Data excerpts START
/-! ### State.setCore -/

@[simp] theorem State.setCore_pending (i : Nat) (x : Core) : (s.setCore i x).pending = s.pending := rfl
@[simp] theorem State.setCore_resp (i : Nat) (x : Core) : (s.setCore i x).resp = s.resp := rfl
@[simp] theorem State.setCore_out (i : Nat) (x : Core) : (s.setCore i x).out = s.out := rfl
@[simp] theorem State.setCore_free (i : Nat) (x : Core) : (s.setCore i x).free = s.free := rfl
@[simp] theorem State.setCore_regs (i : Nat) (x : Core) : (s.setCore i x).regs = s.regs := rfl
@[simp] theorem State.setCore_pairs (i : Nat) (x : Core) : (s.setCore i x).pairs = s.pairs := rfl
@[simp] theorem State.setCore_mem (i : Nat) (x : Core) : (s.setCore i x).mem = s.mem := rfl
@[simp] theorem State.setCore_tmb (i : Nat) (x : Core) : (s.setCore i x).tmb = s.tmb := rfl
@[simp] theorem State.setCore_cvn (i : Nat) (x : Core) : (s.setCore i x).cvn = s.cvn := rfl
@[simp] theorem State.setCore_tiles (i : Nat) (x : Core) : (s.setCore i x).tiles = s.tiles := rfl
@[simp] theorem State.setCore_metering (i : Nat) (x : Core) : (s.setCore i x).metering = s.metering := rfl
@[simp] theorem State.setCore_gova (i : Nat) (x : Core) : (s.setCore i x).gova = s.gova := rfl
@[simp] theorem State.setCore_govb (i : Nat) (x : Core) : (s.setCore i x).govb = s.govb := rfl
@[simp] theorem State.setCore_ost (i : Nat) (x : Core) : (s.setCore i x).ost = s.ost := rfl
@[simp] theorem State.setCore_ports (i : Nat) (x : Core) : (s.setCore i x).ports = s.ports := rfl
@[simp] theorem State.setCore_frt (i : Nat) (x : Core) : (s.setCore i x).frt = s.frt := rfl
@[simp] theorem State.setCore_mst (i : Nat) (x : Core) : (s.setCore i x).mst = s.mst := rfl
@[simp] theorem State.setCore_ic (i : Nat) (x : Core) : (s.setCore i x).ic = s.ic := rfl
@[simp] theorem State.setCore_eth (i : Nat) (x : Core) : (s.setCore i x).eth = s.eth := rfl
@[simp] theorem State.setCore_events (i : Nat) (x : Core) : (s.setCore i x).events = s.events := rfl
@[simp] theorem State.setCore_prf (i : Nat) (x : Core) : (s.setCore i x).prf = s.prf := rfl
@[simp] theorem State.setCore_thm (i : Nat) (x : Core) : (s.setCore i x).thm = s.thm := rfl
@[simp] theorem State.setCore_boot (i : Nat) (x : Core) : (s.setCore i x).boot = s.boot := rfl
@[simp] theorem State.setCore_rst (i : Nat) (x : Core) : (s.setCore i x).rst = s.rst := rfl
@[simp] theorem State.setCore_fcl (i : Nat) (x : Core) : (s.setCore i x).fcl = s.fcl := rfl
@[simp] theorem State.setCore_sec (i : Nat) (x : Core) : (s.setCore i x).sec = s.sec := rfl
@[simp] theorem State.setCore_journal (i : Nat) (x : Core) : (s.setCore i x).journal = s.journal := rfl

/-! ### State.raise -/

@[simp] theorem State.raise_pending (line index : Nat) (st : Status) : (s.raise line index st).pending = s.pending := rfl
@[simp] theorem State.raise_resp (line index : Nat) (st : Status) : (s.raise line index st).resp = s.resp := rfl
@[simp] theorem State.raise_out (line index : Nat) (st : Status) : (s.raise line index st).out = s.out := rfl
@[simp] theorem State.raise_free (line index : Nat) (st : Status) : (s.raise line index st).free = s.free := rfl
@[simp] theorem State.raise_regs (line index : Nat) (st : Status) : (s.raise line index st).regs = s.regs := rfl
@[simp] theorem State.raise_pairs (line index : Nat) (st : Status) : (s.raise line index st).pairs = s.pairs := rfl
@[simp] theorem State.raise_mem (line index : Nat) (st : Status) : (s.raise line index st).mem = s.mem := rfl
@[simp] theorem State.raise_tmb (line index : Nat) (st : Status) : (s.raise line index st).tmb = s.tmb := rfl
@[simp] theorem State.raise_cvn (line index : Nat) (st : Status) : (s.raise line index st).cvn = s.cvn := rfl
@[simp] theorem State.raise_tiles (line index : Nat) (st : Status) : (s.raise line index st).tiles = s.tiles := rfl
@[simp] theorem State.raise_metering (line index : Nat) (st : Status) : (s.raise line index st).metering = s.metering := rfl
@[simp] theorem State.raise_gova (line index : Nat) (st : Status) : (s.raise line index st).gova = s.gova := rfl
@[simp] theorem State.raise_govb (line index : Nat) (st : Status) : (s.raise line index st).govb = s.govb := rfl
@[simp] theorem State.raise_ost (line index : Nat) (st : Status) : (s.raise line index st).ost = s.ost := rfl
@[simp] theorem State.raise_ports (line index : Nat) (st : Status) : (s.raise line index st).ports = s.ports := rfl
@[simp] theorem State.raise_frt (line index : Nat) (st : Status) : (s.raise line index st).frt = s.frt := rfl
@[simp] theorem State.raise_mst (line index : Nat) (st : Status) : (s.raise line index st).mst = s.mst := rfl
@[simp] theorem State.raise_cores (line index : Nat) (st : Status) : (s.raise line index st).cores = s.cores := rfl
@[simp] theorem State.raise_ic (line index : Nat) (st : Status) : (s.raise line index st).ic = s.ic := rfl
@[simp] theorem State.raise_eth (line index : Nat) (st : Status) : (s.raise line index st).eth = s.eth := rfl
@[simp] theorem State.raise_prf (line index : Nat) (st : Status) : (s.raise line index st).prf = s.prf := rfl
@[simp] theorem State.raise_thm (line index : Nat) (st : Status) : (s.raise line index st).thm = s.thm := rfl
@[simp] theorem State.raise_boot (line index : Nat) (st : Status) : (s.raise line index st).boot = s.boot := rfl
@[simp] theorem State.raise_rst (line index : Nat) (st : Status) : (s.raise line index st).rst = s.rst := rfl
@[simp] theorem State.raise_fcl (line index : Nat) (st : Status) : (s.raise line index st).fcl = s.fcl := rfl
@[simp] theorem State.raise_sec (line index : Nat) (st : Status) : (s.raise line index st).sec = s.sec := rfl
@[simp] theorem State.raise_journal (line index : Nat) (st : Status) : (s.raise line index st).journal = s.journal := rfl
Data excerpts END
Retype the records above, but only those lines that fall between the line containing "x).ic = s.ic := rfl" and the line containing "x).thm = s.thm := rfl", with both of those lines included, exactly as written.

§ **Expected answer**:
@[simp] theorem State.setCore_ic (i : Nat) (x : Core) : (s.setCore i x).ic = s.ic := rfl
@[simp] theorem State.setCore_eth (i : Nat) (x : Core) : (s.setCore i x).eth = s.eth := rfl
@[simp] theorem State.setCore_events (i : Nat) (x : Core) : (s.setCore i x).events = s.events := rfl
@[simp] theorem State.setCore_prf (i : Nat) (x : Core) : (s.setCore i x).prf = s.prf := rfl
@[simp] theorem State.setCore_thm (i : Nat) (x : Core) : (s.setCore i x).thm = s.thm := rfl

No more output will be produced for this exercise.